J’ai un bon exemple de ceci au travail où nous avons une machine à café très bruyante, et la porte de la cuisine a une fâcheuse tendance à rester ouverte.

Quelqu’un a affiché une très belle note en anglais-dessus de la machine à café, expliquant combien de décibels émettait le bruit d’un bébé qui pleure, un avion qui décolle, la circulation, etc., concluant avec une phrase du genre “et combien de décibels pensez-vous que le bruit de machine à café émet, avez-vous fermé la porte ? ”

Une de mes collègues Thaï m’a dit un jour un peu perplexe qu’elle ne comprenait pas du tout cette affiche et après que je lui ai expliqué, elle a alors dit : « Oh, mais pourquoi ne disent-ils pas tout simplement la machine est bruyante, s’il vous plaît fermez la porte ? » – Eh bien probablement parce que l’idée était d’éviter offenser quiconque en postant une note qui aurait pu apparaître comme un peu directive et péremptoire.    Et dans ce cas précis, analogie + anglais n’ont simplement pas fonctionné.

Cet exemple m’a aidé à comprendre qu’il fallait éviter le babillage décoratif et aller droit au but quand je veux quelque chose, et depuis lors, ma vie est beaucoup plus facile.

Nous apprenons le Thaï, (enfin on essaie), c’est parfois drôle (on n’est pas très bons pour le moment), mais l’effort est toujours très apprécié.

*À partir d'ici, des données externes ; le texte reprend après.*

/-- O3. Words written out from the forms and opcode tables of 03 R43 to R51 decode to the instructions they stand for: an IADD, an
IADDI, a MOVI, an LD, an ATOM.ADD, a BAR.ARV, a WAITC and an SRD.
A word whose major the opcode map does not list is refused with subcode 1 of ILLEGAL_OPCODE (03 R50, R52, R53). -/
def Obligations.SampleWordsDecode : Prop :=
  (decodeWord 0x01004103#32 = .ok (.iadd false false 1 2 3) ∧
  decodeWord 0xC80A0FFF#32 = .ok (.iaddi true true 5 3 0x3FF) ∧
  decodeWord 0x10FE8000#32 = .ok (.movi false false 127 0x08000) ∧
  decodeWord 0x2C6A4091#32 = .ok (.ld false false 1 5 36 2 17) ∧
  decodeWord 0x311410C6#32 = .ok (.atomAdd false false 1 1 0 4 3 6) ∧
  decodeWord 0x29010E07#32 = .ok (.barArv false 7 7) ∧
  decodeWord 0x38FC0FC0#32 = .ok (.waitc false 63 0 63 0) ∧
  decodeWord 0x3E000410#32 = .ok (.srd false 2 0x010)) ∧
  (∀ w : Word, fieldNat w.toNat 24 6 ∈ [0x00, 0x07, 0x0F, 0x1F, 0x28, 0x2B, 0x35, 0x3F] → decodeWord w = .error (.illegal 1))

/-- O4. Majors 0x01 and 0x02: the integer arithmetic of 05 R96 and R97, each result of 32 bits with tag INT. -/
def Obligations.IntegerWords : Prop :=
  ∀ (c u : Bool) (d a b : BitVec 7),
    Binary (.iadd c u d a b) c u d.toNat a.toNat b.toNat tagInt (fun x y => x + y) ∧
    Binary (.isub c u d a b) c u d.toNat a.toNat b.toNat tagInt (fun x y => x - y) ∧
    Binary (.iminS32 c u d a b) c u d.toNat a.toNat b.toNat tagInt (fun x y => BitVec.ofInt 32 (min x.toInt y.toInt)) ∧
    Binary (.imaxS32 c u d a b) c u d.toNat a.toNat b.toNat tagInt (fun x y => BitVec.ofInt 32 (max x.toInt y.toInt)) ∧
    Binary (.iminN32 c u d a b) c u d.toNat a.toNat b.toNat tagInt (fun x y => BitVec.ofNat 32 (min x.toNat y.toNat)) ∧
    Binary (.imaxN32 c u d a b) c u d.toNat a.toNat b.toNat tagInt (fun x y => BitVec.ofNat 32 (max x.toNat y.toNat)) ∧
    Binary (.iabsd c u d a b) c u d.toNat a.toNat b.toNat tagInt (fun x y => BitVec.ofInt 32 |x.toInt - y.toInt|) ∧
    Unary (.ineg c u d a) c u d.toNat a.toNat tagInt (fun x => BitVec.ofInt 32 (-x.toInt)) ∧
    Binary (.imul c u d a b) c u d.toNat a.toNat b.toNat tagInt (fun x y => BitVec.ofNat 32 (x.toNat * y.toNat)) ∧
    Binary (.imulhS32 c u d a b) c u d.toNat a.toNat b.toNat tagInt (fun x y => BitVec.ofInt 32 (x.toInt * y.toInt / 2 ^ 32)) ∧
    Binary (.imulhN32 c u d a b) c u d.toNat a.toNat b.toNat tagInt (fun x y => BitVec.ofNat 32 (x.toNat * y.toNat / 2 ^ 32)) ∧
    Ternary (.imad c u d a b) c u d.toNat a.toNat b.toNat tagInt (fun z x y => x * y + z) ∧
    Binary (.idivS32 c u d a b) c u d.toNat a.toNat b.toNat tagInt
      (fun x y => if y = 0 then BitVec.allOnes 32 else BitVec.ofInt 32 (x.toInt.tdiv y.toInt)) ∧
    Binary (.idivN32 c u d a b) c u d.toNat a.toNat b.toNat tagInt
      (fun x y => if y = 0 then BitVec.allOnes 32 else BitVec.ofNat 32 (x.toNat / y.toNat)) ∧
    Binary (.iremS32 c u d a b) c u d.toNat a.toNat b.toNat tagInt (fun x y => if y = 0 then x else BitVec.ofInt 32 (x.toInt.tmod y.toInt)) ∧
    Binary (.iremN32 c u d a b) c u d.toNat a.toNat b.toNat tagInt (fun x y => if y = 0 then x else BitVec.ofNat 32 (x.toNat % y.toNat))

/-- O5. Major 0x03: the 64-bit arithmetic on register pairs of 05 R98, with the counts of R101. -/
def Obligations.PairWords : Prop :=
  ∀ (c u : Bool) (d a b : BitVec 6) (p q : BitVec 7),
    PairBinary (.iaddD c u d a b) c u (2 * d.toNat) (2 * a.toNat) (2 * b.toNat) (fun x y => x + y) ∧
    PairBinary (.isubD c u d a b) c u (2 * d.toNat) (2 * a.toNat) (2 * b.toNat) (fun x y => x - y) ∧
    PairBinary (.imulD c u d a b) c u (2 * d.toNat) (2 * a.toNat) (2 * b.toNat) (fun x y => x * y) ∧
    Does (.imadwS32 c u d p q) c always (perThread u (fun pre l t m => m.writeVV t (2 * d.toNat)
      (BitVec.ofInt 64 ((pre.v l p.toNat).toInt * (pre.v l q.toNat).toInt + (pre.vv l (2 * d.toNat)).toInt)) tagInt)) ∧
    Does (.imadwN32 c u d p q) c always (perThread u (fun pre l t m => m.writeVV t (2 * d.toNat)
      (BitVec.ofNat 64 ((pre.v l p.toNat).toNat * (pre.v l q.toNat).toNat + (pre.vv l (2 * d.toNat)).toNat)) tagInt)) ∧
    Does (.shlD c u d a q) c always (perThread u (fun pre l t m => m.writeVV t (2 * d.toNat)
      (BitVec.ofNat 64 ((pre.vv l (2 * a.toNat)).toNat * 2 ^ (pre.v l q.toNat).toNat)) tagInt)) ∧
    Does (.shrD c u d a q) c always (perThread u (fun pre l t m => m.writeVV t (2 * d.toNat)
      (BitVec.ofNat 64 ((pre.vv l (2 * a.toNat)).toNat / 2 ^ (pre.v l q.toNat).toNat)) tagInt)) ∧
    Does (.sarD c u d a q) c always (perThread u (fun pre l t m => m.writeVV t (2 * d.toNat)
      (BitVec.ofInt 64 ((pre.vv l (2 * a.toNat)).toInt / 2 ^ (pre.v l q.toNat).toNat)) tagInt))

/-- O6. Majors 0x04 and 0x05: logic, moves, shifts and bit counts (05 R99 to R101). MOV copies the bits and the tag of its source,
and the reference a pending handle stands for (05 R92). -/
def Obligations.LogicWords : Prop :=
  ∀ (c u : Bool) (d a b : BitVec 7),
    Binary (.and c u d a b) c u d.toNat a.toNat b.toNat tagInt (fun x y => x &&& y) ∧
    Binary (.or c u d a b) c u d.toNat a.toNat b.toNat tagInt (fun x y => x ||| y) ∧
    Binary (.xor c u d a b) c u d.toNat a.toNat b.toNat tagInt (fun x y => x ^^^ y) ∧
    Binary (.andn c u d a b) c u d.toNat a.toNat b.toNat tagInt (fun x y => x &&& ~~~y) ∧
    Binary (.orn c u d a b) c u d.toNat a.toNat b.toNat tagInt (fun x y => x ||| ~~~y) ∧
    Binary (.xnor c u d a b) c u d.toNat a.toNat b.toNat tagInt (fun x y => ~~~(x ^^^ y)) ∧
    Unary (.not c u d a) c u d.toNat a.toNat tagInt (fun x => ~~~x) ∧
    Does (.mov c u d a) c always (perThread u (fun pre l t m => m.setReg t d.toNat
      { bits := pre.v l a.toNat, tag := (pre.reg l a.toNat).tag, wait := (pre.reg l a.toNat).wait, poison := none })) ∧
    Binary (.shl c u d a b) c u d.toNat a.toNat b.toNat tagInt (fun x y => BitVec.ofNat 32 (x.toNat * 2 ^ y.toNat)) ∧
    Binary (.shr c u d a b) c u d.toNat a.toNat b.toNat tagInt (fun x y => BitVec.ofNat 32 (x.toNat / 2 ^ y.toNat)) ∧
    Binary (.sar c u d a b) c u d.toNat a.toNat b.toNat tagInt (fun x y => BitVec.ofInt 32 (x.toInt / 2 ^ y.toNat)) ∧
    Binary (.rotl c u d a b) c u d.toNat a.toNat b.toNat tagInt (fun x y => x.rotateLeft (y.toNat % 32)) ∧
    Unary (.popc c u d a) c u d.toNat a.toNat tagInt (fun x => BitVec.ofNat 32 (popCount x)) ∧
    Unary (.clz c u d a) c u d.toNat a.toNat tagInt (fun x => BitVec.ofNat 32 (leadingZeros x)) ∧
    Unary (.brev c u d a) c u d.toNat a.toNat tagInt bitReverse ∧
    Unary (.ffs c u d a) c u d.toNat a.toNat tagInt findFirst

/-- O7. What the bit counts of 05 R100 are: POPC the number of 1 bits; CLZ the number of zero bits above the most significant 1, 32
for 0; BREV moves bit j to bit 31 − j; FFS the index of the least significant 1, all ones for 0. -/
def Obligations.BitCounts : Prop :=
  ∀ x : Word,
    popCount x = (Finset.univ.filter (fun j : Fin 32 => x.getLsbD j = true)).card ∧
    leadingZeros x = (if x = 0 then 32 else 31 - Nat.log2 x.toNat) ∧
    (∀ j < 32, (bitReverse x).getLsbD (31 - j) = x.getLsbD j) ∧
    (x = 0 → findFirst x = BitVec.allOnes 32) ∧
    (∀ j < 32, x.getLsbD j = true → (∀ k < j, x.getLsbD k = false) → findFirst x = BitVec.ofNat 32 j)

/-- O8. Major 0x06: bit fields, byte permutation, funnel shift and saturating sums (05 R102). -/
def Obligations.FieldWords : Prop :=
  ∀ (c u : Bool) (d a b : BitVec 7),
    Binary (.bfxS32 c u d a b) c u d.toNat a.toNat b.toNat tagInt (fieldExtract true) ∧
    Binary (.bfxN32 c u d a b) c u d.toNat a.toNat b.toNat tagInt (fieldExtract false) ∧
    Ternary (.bfi c u d a b) c u d.toNat a.toNat b.toNat tagInt fieldInsert ∧
    Ternary (.perm c u d a b) c u d.toNat a.toNat b.toNat tagInt permute ∧
    Ternary (.shf c u d a b) c u d.toNat a.toNat b.toNat tagInt
      (fun z x y => BitVec.ofNat 32 ((z.toNat * 2 ^ 32 + x.toNat) / 2 ^ (y.toNat % 32))) ∧
    Binary (.iaddsS32 c u d a b) c u d.toNat a.toNat b.toNat tagInt
      (fun x y => BitVec.ofInt 32 (max (-(2 ^ 31)) (min (2 ^ 31 - 1) (x.toInt + y.toInt)))) ∧
    Binary (.isubsS32 c u d a b) c u d.toNat a.toNat b.toNat tagInt
      (fun x y => BitVec.ofInt 32 (max (-(2 ^ 31)) (min (2 ^ 31 - 1) (x.toInt - y.toInt)))) ∧
    Binary (.iaddsN32 c u d a b) c u d.toNat a.toNat b.toNat tagInt (fun x y => BitVec.ofNat 32 (min (2 ^ 32 - 1) (x.toNat + y.toNat)))

/-- O9. The bits of BFX, BFI and PERM (05 R102), by the position and length fields of the control word: a field of length 0 reads
0; bit j of a field is the operand's bit pos + j, beyond bit 31 the sign bit for .s32 and 0 for .n32, and above the field the
result repeats the field's top bit for .s32; BFI replaces exactly the field's bits; PERM takes each byte from the selected byte of
the operand or the old destination. -/
def Obligations.FieldBits : Prop :=
  ∀ (z x y : Word) (j : Nat), j < 32 →
    (fieldLen y = 0 → fieldExtract true x y = 0 ∧ fieldExtract false x y = 0) ∧
    (j < fieldLen y → (fieldExtract false x y).getLsbD j = (decide (fieldPos y + j ≤ 31) && x.getLsbD (fieldPos y + j))) ∧
    (j < fieldLen y → (fieldExtract true x y).getLsbD j = x.getLsbD (min 31 (fieldPos y + j))) ∧
    (fieldLen y ≤ j → (fieldExtract false x y).getLsbD j = false) ∧
    (0 < fieldLen y → fieldLen y ≤ j → (fieldExtract true x y).getLsbD j = (fieldExtract true x y).getLsbD (fieldLen y - 1)) ∧
    (fieldInsert z x y).getLsbD j =
      (if fieldPos y ≤ j ∧ j < fieldPos y + fieldLen y then x.getLsbD (j - fieldPos y) else z.getLsbD j) ∧
    (permute z x y).getLsbD j =
      (let n := fieldNat y.toNat (4 * (j / 8)) 4
       let src := if n % 8 < 4 then x else z
       if 8 ≤ n then src.getLsbD (8 * (n % 4) + 7) else src.getLsbD (8 * (n % 4) + j % 8))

Comme dit précédemment, nos langues n’ont pas de racine commune alors nous développons notre propre méthode mnémotechnique selon nos références : pour « Kop Kun » (merci) François entend Katun (un roller coaster à Mirabilandia, Italie), alors que l’une de mes filles entendait Cancun, et dans «Proooni pop kan» (à demain) moi j’entends… pop-corn …

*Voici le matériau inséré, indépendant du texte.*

-- ==== Sys2Proof/Laws/State.lean ====
section
/-! SUPPORT. Every field of the machine after every update of one of its tables: one lemma for each field and update, so that no
proof unfolds a record update. -/

namespace Sys2Proof.Machine

/-! `Chip.setThread`. -/

@[simp] theorem Chip.setThread_threads (c : Chip) (t : Nat) (x : Thread) : (c.setThread t x).threads = Sparse.set c.threads t x := rfl
@[simp] theorem Chip.setThread_groups (c : Chip) (t : Nat) (x : Thread) : (c.setThread t x).groups = c.groups := rfl
@[simp] theorem Chip.setThread_teams (c : Chip) (t : Nat) (x : Thread) : (c.setThread t x).teams = c.teams := rfl
@[simp] theorem Chip.setThread_clusters (c : Chip) (t : Nat) (x : Thread) : (c.setThread t x).clusters = c.clusters := rfl
@[simp] theorem Chip.setThread_launches (c : Chip) (t : Nat) (x : Thread) : (c.setThread t x).launches = c.launches := rfl
@[simp] theorem Chip.setThread_ctxs (c : Chip) (t : Nat) (x : Thread) : (c.setThread t x).ctxs = c.ctxs := rfl
@[simp] theorem Chip.setThread_crofts (c : Chip) (t : Nat) (x : Thread) : (c.setThread t x).crofts = c.crofts := rfl
@[simp] theorem Chip.setThread_cores (c : Chip) (t : Nat) (x : Thread) : (c.setThread t x).cores = c.cores := rfl
@[simp] theorem Chip.setThread_home (c : Chip) (t : Nat) (x : Thread) : (c.setThread t x).home = c.home := rfl
@[simp] theorem Chip.setThread_slices (c : Chip) (t : Nat) (x : Thread) : (c.setThread t x).slices = c.slices := rfl
@[simp] theorem Chip.setThread_lookout (c : Chip) (t : Nat) (x : Thread) : (c.setThread t x).lookout = c.lookout := rfl
@[simp] theorem Chip.setThread_accesses (c : Chip) (t : Nat) (x : Thread) : (c.setThread t x).accesses = c.accesses := rfl
@[simp] theorem Chip.setThread_batches (c : Chip) (t : Nat) (x : Thread) : (c.setThread t x).batches = c.batches := rfl
@[simp] theorem Chip.setThread_press (c : Chip) (t : Nat) (x : Thread) : (c.setThread t x).press = c.press := rfl
@[simp] theorem Chip.setThread_pubs (c : Chip) (t : Nat) (x : Thread) : (c.setThread t x).pubs = c.pubs := rfl
@[simp] theorem Chip.setThread_handles (c : Chip) (t : Nat) (x : Thread) : (c.setThread t x).handles = c.handles := rfl
@[simp] theorem Chip.setThread_migrations (c : Chip) (t : Nat) (x : Thread) : (c.setThread t x).migrations = c.migrations := rfl
@[simp] theorem Chip.setThread_slots (c : Chip) (t : Nat) (x : Thread) : (c.setThread t x).slots = c.slots := rfl
@[simp] theorem Chip.setThread_dies (c : Chip) (t : Nat) (x : Thread) : (c.setThread t x).dies = c.dies := rfl
@[simp] theorem Chip.setThread_powerReason (c : Chip) (t : Nat) (x : Thread) : (c.setThread t x).powerReason = c.powerReason := rfl
@[simp] theorem Chip.setThread_timeBase (c : Chip) (t : Nat) (x : Thread) : (c.setThread t x).timeBase = c.timeBase := rfl
@[simp] theorem Chip.setThread_generation (c : Chip) (t : Nat) (x : Thread) : (c.setThread t x).generation = c.generation := rfl
@[simp] theorem Chip.setThread_hostClk (c : Chip) (t : Nat) (x : Thread) : (c.setThread t x).hostClk = c.hostClk := rfl
@[simp] theorem Chip.setThread_hostReply (c : Chip) (t : Nat) (x : Thread) : (c.setThread t x).hostReply = c.hostReply := rfl
@[simp] theorem Chip.setThread_doors (c : Chip) (t : Nat) (x : Thread) : (c.setThread t x).doors = c.doors := rfl
@[simp] theorem Chip.setThread_sweeping (c : Chip) (t : Nat) (x : Thread) : (c.setThread t x).sweeping = c.sweeping := rfl
@[simp] theorem Chip.setThread_sweepQueued (c : Chip) (t : Nat) (x : Thread) : (c.setThread t x).sweepQueued = c.sweepQueued := rfl
@[simp] theorem Chip.setThread_turn (c : Chip) (t : Nat) (x : Thread) : (c.setThread t x).turn = c.turn := rfl
@[simp] theorem Chip.setThread_granted (c : Chip) (t : Nat) (x : Thread) : (c.setThread t x).granted = c.granted := rfl
@[simp] theorem Chip.setThread_outbox (c : Chip) (t : Nat) (x : Thread) : (c.setThread t x).outbox = c.outbox := rfl
@[simp] theorem Chip.setThread_deferred (c : Chip) (t : Nat) (x : Thread) : (c.setThread t x).deferred = c.deferred := rfl
@[simp] theorem Chip.setThread_farWatch (c : Chip) (t : Nat) (x : Thread) : (c.setThread t x).farWatch = c.farWatch := rfl
@[simp] theorem Chip.setThread_nextId (c : Chip) (t : Nat) (x : Thread) : (c.setThread t x).nextId = c.nextId := rfl
@[simp] theorem Chip.setThread_stamp (c : Chip) (t : Nat) (x : Thread) : (c.setThread t x).stamp = c.stamp := rfl
@[simp] theorem Chip.setThread_free (c : Chip) (t : Nat) (x : Thread) : (c.setThread t x).free = c.free := rfl

/-! `Chip.setGroup`. -/

@[simp] theorem Chip.setGroup_threads (c : Chip) (t : Nat) (x : Group) : (c.setGroup t x).threads = c.threads := rfl
@[simp] theorem Chip.setGroup_groups (c : Chip) (t : Nat) (x : Group) : (c.setGroup t x).groups = Sparse.set c.groups t x := rfl
@[simp] theorem Chip.setGroup_teams (c : Chip) (t : Nat) (x : Group) : (c.setGroup t x).teams = c.teams := rfl
@[simp] theorem Chip.setGroup_clusters (c : Chip) (t : Nat) (x : Group) : (c.setGroup t x).clusters = c.clusters := rfl
@[simp] theorem Chip.setGroup_launches (c : Chip) (t : Nat) (x : Group) : (c.setGroup t x).launches = c.launches := rfl
@[simp] theorem Chip.setGroup_ctxs (c : Chip) (t : Nat) (x : Group) : (c.setGroup t x).ctxs = c.ctxs := rfl
@[simp] theorem Chip.setGroup_crofts (c : Chip) (t : Nat) (x : Group) : (c.setGroup t x).crofts = c.crofts := rfl
@[simp] theorem Chip.setGroup_cores (c : Chip) (t : Nat) (x : Group) : (c.setGroup t x).cores = c.cores := rfl
@[simp] theorem Chip.setGroup_home (c : Chip) (t : Nat) (x : Group) : (c.setGroup t x).home = c.home := rfl
@[simp] theorem Chip.setGroup_slices (c : Chip) (t : Nat) (x : Group) : (c.setGroup t x).slices = c.slices := rfl
@[simp] theorem Chip.setGroup_lookout (c : Chip) (t : Nat) (x : Group) : (c.setGroup t x).lookout = c.lookout := rfl
@[simp] theorem Chip.setGroup_accesses (c : Chip) (t : Nat) (x : Group) : (c.setGroup t x).accesses = c.accesses := rfl
@[simp] theorem Chip.setGroup_batches (c : Chip) (t : Nat) (x : Group) : (c.setGroup t x).batches = c.batches := rfl
@[simp] theorem Chip.setGroup_press (c : Chip) (t : Nat) (x : Group) : (c.setGroup t x).press = c.press := rfl
@[simp] theorem Chip.setGroup_pubs (c : Chip) (t : Nat) (x : Group) : (c.setGroup t x).pubs = c.pubs := rfl
@[simp] theorem Chip.setGroup_handles (c : Chip) (t : Nat) (x : Group) : (c.setGroup t x).handles = c.handles := rfl
@[simp] theorem Chip.setGroup_migrations (c : Chip) (t : Nat) (x : Group) : (c.setGroup t x).migrations = c.migrations := rfl
@[simp] theorem Chip.setGroup_slots (c : Chip) (t : Nat) (x : Group) : (c.setGroup t x).slots = c.slots := rfl
@[simp] theorem Chip.setGroup_dies (c : Chip) (t : Nat) (x : Group) : (c.setGroup t x).dies = c.dies := rfl
@[simp] theorem Chip.setGroup_powerReason (c : Chip) (t : Nat) (x : Group) : (c.setGroup t x).powerReason = c.powerReason := rfl
@[simp] theorem Chip.setGroup_timeBase (c : Chip) (t : Nat) (x : Group) : (c.setGroup t x).timeBase = c.timeBase := rfl
@[simp] theorem Chip.setGroup_generation (c : Chip) (t : Nat) (x : Group) : (c.setGroup t x).generation = c.generation := rfl
@[simp] theorem Chip.setGroup_hostClk (c : Chip) (t : Nat) (x : Group) : (c.setGroup t x).hostClk = c.hostClk := rfl
@[simp] theorem Chip.setGroup_hostReply (c : Chip) (t : Nat) (x : Group) : (c.setGroup t x).hostReply = c.hostReply := rfl
@[simp] theorem Chip.setGroup_doors (c : Chip) (t : Nat) (x : Group) : (c.setGroup t x).doors = c.doors := rfl
@[simp] theorem Chip.setGroup_sweeping (c : Chip) (t : Nat) (x : Group) : (c.setGroup t x).sweeping = c.sweeping := rfl
@[simp] theorem Chip.setGroup_sweepQueued (c : Chip) (t : Nat) (x : Group) : (c.setGroup t x).sweepQueued = c.sweepQueued := rfl
@[simp] theorem Chip.setGroup_turn (c : Chip) (t : Nat) (x : Group) : (c.setGroup t x).turn = c.turn := rfl
@[simp] theorem Chip.setGroup_granted (c : Chip) (t : Nat) (x : Group) : (c.setGroup t x).granted = c.granted := rfl
@[simp] theorem Chip.setGroup_outbox (c : Chip) (t : Nat) (x : Group) : (c.setGroup t x).outbox = c.outbox := rfl
@[simp] theorem Chip.setGroup_deferred (c : Chip) (t : Nat) (x : Group) : (c.setGroup t x).deferred = c.deferred := rfl
@[simp] theorem Chip.setGroup_farWatch (c : Chip) (t : Nat) (x : Group) : (c.setGroup t x).farWatch = c.farWatch := rfl
@[simp] theorem Chip.setGroup_nextId (c : Chip) (t : Nat) (x : Group) : (c.setGroup t x).nextId = c.nextId := rfl
@[simp] theorem Chip.setGroup_stamp (c : Chip) (t : Nat) (x : Group) : (c.setGroup t x).stamp = c.stamp := rfl
@[simp] theorem Chip.setGroup_free (c : Chip) (t : Nat) (x : Group) : (c.setGroup t x).free = c.free := rfl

Et oui.. à chacun ses références…

 

Farang Happy !

Les Farang, c’est nous! C’est un mot Thaï pour nous désigner. Nous étrangers, nous occidentaux (les Asiatiques étrangers en Thaïlande ne sont PAS des farangs), mais peut-être plus encore nous les Français : certains disent que cela vient du mot “farang-say” (Français)   et d’autres qu’il a été utilisé la première fois au Moyen-Orient .

Il est pronnoncé “Fa-lang”.

Et donc lundi, nous étions quatre farangs à vivre notre premier Songkran.

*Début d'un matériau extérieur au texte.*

-- ==== Sys2Proof/Laws/Exec.lean ====
section
/-! SUPPORT. Executing each instruction is its meaning: one equation for each arm, so that no proof unfolds the dispatch. -/

namespace Sys2Proof.Machine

Songkran est le Nouvel An Thaï, célébré dans toute l’Asie du Sud-Est sous des noms parfois différents  et la tradition durant Songkran est de verser de l’eau sur les gens, une sorte de rituel de purification pour commencer la nouvelle année « lavé » de tous ses péchés. Souvent, l’eau est mélangée avec de la craie en poudre qui est aussi utilisée par les moines pour diverses bénédictions.

Traditionnellement donc, les gens se versent de l’eau sur main et le visage les uns des autres, parfois mélangée avec de la craie.

Mais la tradition n’est plus ce qu’elle était, ça c’était avant, maintenant, il semble que le gentil mouillage est devenu une gigantesque bataille d’eau transformant Bangkok en un chaos très mouillé pendant trois jours.

Peut-être du coup ça explique pourquoi beaucoup des Thaï et des farangs qui sont là depuis longtemps et que nous connaissons ont fui la ville dès le vendredi.

Nous avons lu et entendu beaucoup de choses différentes sur Songkran, y compris qu’il fallait faire attention, que ça pouvait être dangereux etc…, mais nous décidons de toute façon, mes trois amis farangs et moi, de nous diriger vers Silom. Silom est un joli quartier de Bangkok, plutôt un quartier d’affaires, mais aussi avec une vie nocturne trépidante.

En sortant de la maison, nous croisons déjà quelques camionnettes avec d’énormes vases remplis d’eau à l’arrière, avec des gens rigolards autour, un seau à la main. Nous esquivons tout juste un premier jeté d’eau quand un taxi s’arrête à notre hauteur.

Nous arrivons à pied depuis le parc de Lumpini, et immédiatement nous sommes engloutis par une foule immense.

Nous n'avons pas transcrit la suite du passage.